In South Africa, for example, the country with the largest HIV epidemic, 60% fewer children were born with HIV in the last 10 years, and child mortality has declined as a result.

Unfortunately, the news is not all good. The HIV virus is rather clever and knows how to invade the immune system. No vaccine has been found yet and maybe it never will.

The vast majority of infections occur through sex and we have little control over that. Only last year there were 2.1 million new HIV infections worldwide. To survive, all those people will have to take antiretrovirals for the rest of their life. The number of new HIV infections in adults has barely declined in the last five years.
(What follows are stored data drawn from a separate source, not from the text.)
/-- The event that a suppressed one counts toward (R426). -/
def suppress (e : Happening) (r : Recorder) : Recorder :=
  let n := match e.merge with | some k => k | none => 0
  let hit := r.sup.any fun x => x.code = e.code
  { r with
    suppressed := satAdd (2 ^ 32 - 1) r.suppressed 1
    sup := if hit then r.sup.map fun x => if x.code = e.code then
        { x with count := satAdd (2 ^ 32 - 1) x.count 1, mergeSum := satAdd (2 ^ 32 - 1) x.mergeSum n
                 lastSource := e.source } else x
      else r.sup ++ [{ code := e.code, firstSource := e.source, count := 1, mergeSum := n, lastSource := e.source }] }

/-- Outcome of offering a record to the queues (R430, R434). -/
inductive Offer where
  | taken | refused | full | thaw
  deriving DecidableEq, Repr

/-- Where an event goes (R430, R434). -/
def offerOf (r : Recorder) (prot : Bool) (tier size : Nat) : Offer :=
  if r.frozen then
    if queueBytes r.staging + size ≤ 65536 then .taken else if prot then .thaw else .refused
  else
    let held := queueBytes r.intake
    if 262144 < held + size then .full
    else if prot then .taken
    else if tier = 1 && 131072 ≤ held then .refused
    else if tier = 2 && 229376 ≤ held then .refused
    else .taken

/-- OPERATING_TIME of a record: never less than the last one's (R414, R418). -/
def State.recordMs (s : State) : Nat := max s.recorder.lastMs s.ms % 2 ^ 48

/-- LOG_THAWED's payload (Table 17.5). -/
def thawedPayload (staged overflow cause ms : Nat) : List Byte := le 4 staged ++ le 4 overflow ++ le 1 cause ++ le 3 0 ++ le 4 ms

/-- DROP_SUMMARY's payload (Table 17.5). -/
def dropPayload (r : Recorder) : List Byte :=
  le 4 (min r.dropT1 (2 ^ 32 - 1)) ++ le 4 (min r.dropT2 (2 ^ 32 - 1)) ++ le 4 (min r.dropStaging (2 ^ 32 - 1)) ++
    le 4 (min r.dropPath (2 ^ 32 - 1)) ++ le 4 (min r.dropPower (2 ^ 32 - 1)) ++ le 6 (r.firstDrop.getD 0) ++ le 2 0

/-- A protected record that the manager itself writes after a freeze or an overload. -/
def acceptPlain (code : Nat) (payload : List Byte) (s : State) : State :=
  acceptInto s.recorder.frozen
    (recordOf { code := code, source := mgrAddr s.active, payload := payload } s.cycles s.recordMs) s

/-- DROP_SUMMARY, with the counts since the previous one (R431). -/
def dropSummary (s : State) : State :=
  let s' := acceptPlain 0x0002 (dropPayload s.recorder) s
  modRec (fun r => { r with dropT1 := 0, dropT2 := 0, dropStaging := 0, dropPath := 0, dropPower := 0, firstDrop := none
                            refused := false }) s'

/-- The end of a freeze (R434): staged records go to the ring behind those of the intake queue, LOG_THAWED follows,
then the drop summary after an overflow. -/
def thaw (cause : Nat) (s : State) : State :=
  if !s.recorder.frozen then s
  else
    let staged := s.recorder.staging.length
    let drops := s.recorder.stageDrops
    let full := s.recorder.stageOverflow
    let ms := s.recordMs - s.recorder.frozenAt
    let qs := s.recorder.intake ++ s.recorder.staging
    let copies := s.recorder.mirrorStaging
    let s := if copies.isEmpty then s else mirrorWrite copies (modRec (fun r => { r with mirrorStaging := [] }) s)
    let s := modRec (fun r => { r with frozen := false, staging := [], intake := [], stageDrops := 0
                                       stageOverflow := false, frozenAt := 0 }) s
    let s := acceptPlain 0x0004 (thawedPayload staged drops cause (ms % 2 ^ 32)) (ringWriteAll qs.length qs s)
    if full || s.recorder.refused then dropSummary s else s

/-- A site in WATCH or SUSPECT, by state or by CONDITION (R249). -/
def SiteRec.suspected (r : SiteRec) : Bool := r.condition != 0 && (r.state == 1 || r.state == 2 || r.state == 3 || r.state == 4 || r.state == 5 || r.state == 8)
In Belgium the largest HIV-positive group consists of gay men. After a sharp decline in infections last year, the latest figures from the Scientific Institute of Public Health (ISP) show an increase of about 5% in this group. In South Africa, the country with the largest HIV-epidemic, seven million people are now infected with the virus and every day there are 1000 new infections. That is about the same number as in Belgium in a year.

In recent years the AIDS community thought that treatment was the key to reducing new infections. People on antiretrovirals are less likely to transmit the virus to others through sex. However, the majority of new infections probably result from sexual contact with an HIV-positive partner who was not yet aware of his/her positive status.
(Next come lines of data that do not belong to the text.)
/-- The next run of an idle pass: replays first, then the screens of the first in the order of R234. The screens of one epoch move
through one sequence of runs: their earliest point is next, with every site of its sector that is at it, while a site whose axis
has ended stays idle; with nothing to run the pass ends. -/
def nextRun (h : Nat) (s : State) : State :=
  match (s.hubOf h).pass with
  | none => s
  | some x =>
    if x.stage != 0 || s.stop.state != 0 || !s.throttle.screensAllowed || s.throttle.stage != 0 || s.noRuns then s
    else
      match (if bitOf 3 (s.hubOf h).veCtrl then (s.hubOf h).replays.find? fun r => s.canReplay r.site else none) with
      | some r => startReplay h r x s
      | none =>
        let s := if bitOf 2 (s.hubOf h).veCtrl then each x.sites skipPoints s else s
        let ready := if !bitOf 2 (s.hubOf h).veCtrl then [] else x.sites.filterMap fun site =>
          match Sparse.get none s.screens site with
          | some c => if s.canRun h site c then some (site, c) else none
          | none => none
        let first (e : Dword) : Nat := (ready.filter fun y => y.2.epoch = e).foldl (fun m y => min m y.2.rank) 3
        let key (y : Nat × Screen) : Nat := 2 ^ 80 * first y.2.epoch + runKey y.1 y.2
        match ready with
        | [] => restUnits h (restoreStress h (modHub h (fun y => { y with pass := none }) s))
        | r :: rs =>
          let first := rs.foldl (fun b y => if key y < key b then y else b) r
          let testing := (ready.filter fun y => runKey y.1 y.2 = runKey first.1 first.2 && sectorOf y.1 = sectorOf first.1).map (·.1)
          let refs := if first.2.point = 0 then (s.mirrorRef (sectorOf first.1) testing).toList else []
          setUpRun h first.2.point (if 8 ≤ first.2.point then siteParity first.1 else 0) first.2.epoch (testing ++ refs) x s

/-- Sites join the pass of their hub, which starts or goes on. -/
def joinPass (h : Nat) (sites : List Nat) (s : State) : State :=
  nextRun h (modHub h (fun y => { y with engine := 0, pass := match y.pass with
    | some x => some { x with sites := x.sites ++ sites.filter fun z => !x.sites.contains z }
    | none => some { sites := sites } }) s)

/-- Every hub's pass goes on. -/
def resumePasses (s : State) : State := each (s.hubs.filter fun h => (s.hubOf h).pass.isSome) nextRun s

/-- Runs of every hub are discarded (R243, R246). -/
def discardRuns (reason : Nat) (s : State) : State := each (s.hubs.filter fun h => (s.hubOf h).pass.isSome) (fun h s => discardRun h reason s) s

/-- A site leaves the pass of its hub. -/
def leavePass (site : Nat) (s : State) : State :=
  let h := s.siteHub site
  endRun site (modHub h (fun y => { y with pass := y.pass.map fun x =>
    { x with sites := x.sites.filter (· != site), testing := x.testing.filter (· != site), rows := x.rows.filter fun r => r.site != site } }) s)

/-- A new screen of a site. -/
def newScreen (site : Nat) (c : Screen) (s : State) : State := setScreens (Sparse.set none s.screens site (some c)) s

/-- A site's screen is cancelled: it starts again from N when next due. What the loss sentinel has asked waits on (R233). -/
def cancelScreen (site : Nat) (s : State) : State :=
  leavePass site (setScreens (Sparse.set none s.screens site none)
    (setScreenReqs (s.screenReqs.filter fun x => x.1 != site || x.2 = 1) s))

/-- Repeats of a site wait or run (R219). -/
def State.repeatPending (s : State) (site : Nat) : Bool :=
  let y := s.hubOf (s.siteHub site)
  y.repeats.any (fun r => r.site = site) || (match y.job with | some j => j.req.site = site | none => false)

/-- The deep screen of a QUARANTINED or rotated-out site starts, with a tile reset before it (R239, R351), but while a higher-ranked
action (R54) is in progress. -/
def forceDeep (site : Nat) (s : State) : State :=
  let r := s.siteRec site
  if !(r.state = 6 || (r.state = 1 && r.deepPending)) || (Sparse.get none s.screens site).isSome || s.breached (s.sitePart site) ||
      s.fencing (s.sitePart site) || s.resetting (s.sitePart site) || s.stop.state != 0 then s
  else
    joinPass (s.siteHub site) [site] (newScreen site { kind := 3, repeats := s.image.policy.deepRepeats - 1 }
      (send (.tileReset site 3) (setScreenReqs (s.screenReqs.filter fun x => x.1 != site) s)))

/-- The deep screen of a site starts, but for a repeat of it in progress (R219). -/
def startDeep (site : Nat) (s : State) : State := if s.repeatPending site then s else forceDeep site s

/-! ## Replay outcomes (R204) -/

/-- REPLAY_RESULT (Table 8.11). -/
def replayResult (r : ReplayRec) (outcome : Nat) (s : State) : State :=
  recordFrom r.site 0x1041 (le 2 r.site ++ le 1 outcome ++ le 1 r.runs ++ le 1 r.outcome ++ le 3 0 ++ le 8 r.step ++
    le 1 r.lane.locI ++ le 1 r.lane.locJ ++ le 2 0) s

/-- What a reproduction charges: a checker fault that the outcome did not charge, a compute fault that the conversion hid,
or the reproduction of the charged event itself. In a deep screen it makes the screen fail as well. -/
def chargeReplay (r : ReplayRec) (compute checker : Bool) (s : State) : State :=
  let site := r.site
  let s := if (s.siteRec site).state = 6 then
      let s := startDeep site s
      match Sparse.get none s.screens site with
      | some c => newScreen site { c with repro := true } s
      | none => s
    else s
  let s := if compute then (if r.outcome = 4 then charge site 1 0 true s else reproduce site 1 s) else s
  if checker then (if r.outcome = 4 || r.outcome = 6 then reproduce site 3 s else charge site 3 0 true s) else s

/-- Replay records of a site end NOT_REPLAYED (R204). -/
def endReplays (site : Nat) (s : State) : State :=
  let h := s.siteHub site
  each ((s.hubOf h).replays.filter fun r => r.site = site) (fun r s => replayResult r 4 s)
    (modHub h (fun y => { y with replays := y.replays.filter fun r => r.site != site }) s)

/-- A replay has run REPLAY_RUNS times: its outcome is recorded and its record removed. -/
def finishReplay (h : Nat) (r : ReplayRec) (s : State) : State :=
  let o := flag r.reproCompute + 2 * flag r.reproChecker
  let s := replayResult r o (modHub h (fun y => { y with replays := y.replays.filter fun q => !(q.site = r.site && q.step = r.step &&
    q.header = r.header && q.lane = r.lane) }) s)
  if o = 0 then s else chargeReplay r r.reproCompute r.reproChecker s

end Sys2Proof.Machine
end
Ensuring access to treatment for everyone with HIV, anywhere in the world, remains essential. But it won’t be enough to get rid of the disease. More attention needs to go to preventing contagion and detecting new infections early on. In Belgium, antiretrovirals for healthy people with high-risk behaviour can be an important additional tool. In Africa the priority must go to prevention targeting all vulnerable groups - young people, sex workers and homosexuals. Unfortunately, that is still not the case everywhere.

Courage, money and leadership will be needed to meet the challenges. And these are not only of a technical scientific nature, but concern human rights. If we want to defeat HIV/AIDS, we must also find better ways to fight discrimination, inequality between men and women and social exclusion.

There are very few epidemics that have had such a dramatic impact and such a heartwarming and united response from the international health community. The road is still long, but without proper attention and commitment to prevention, the end is not in sight yet.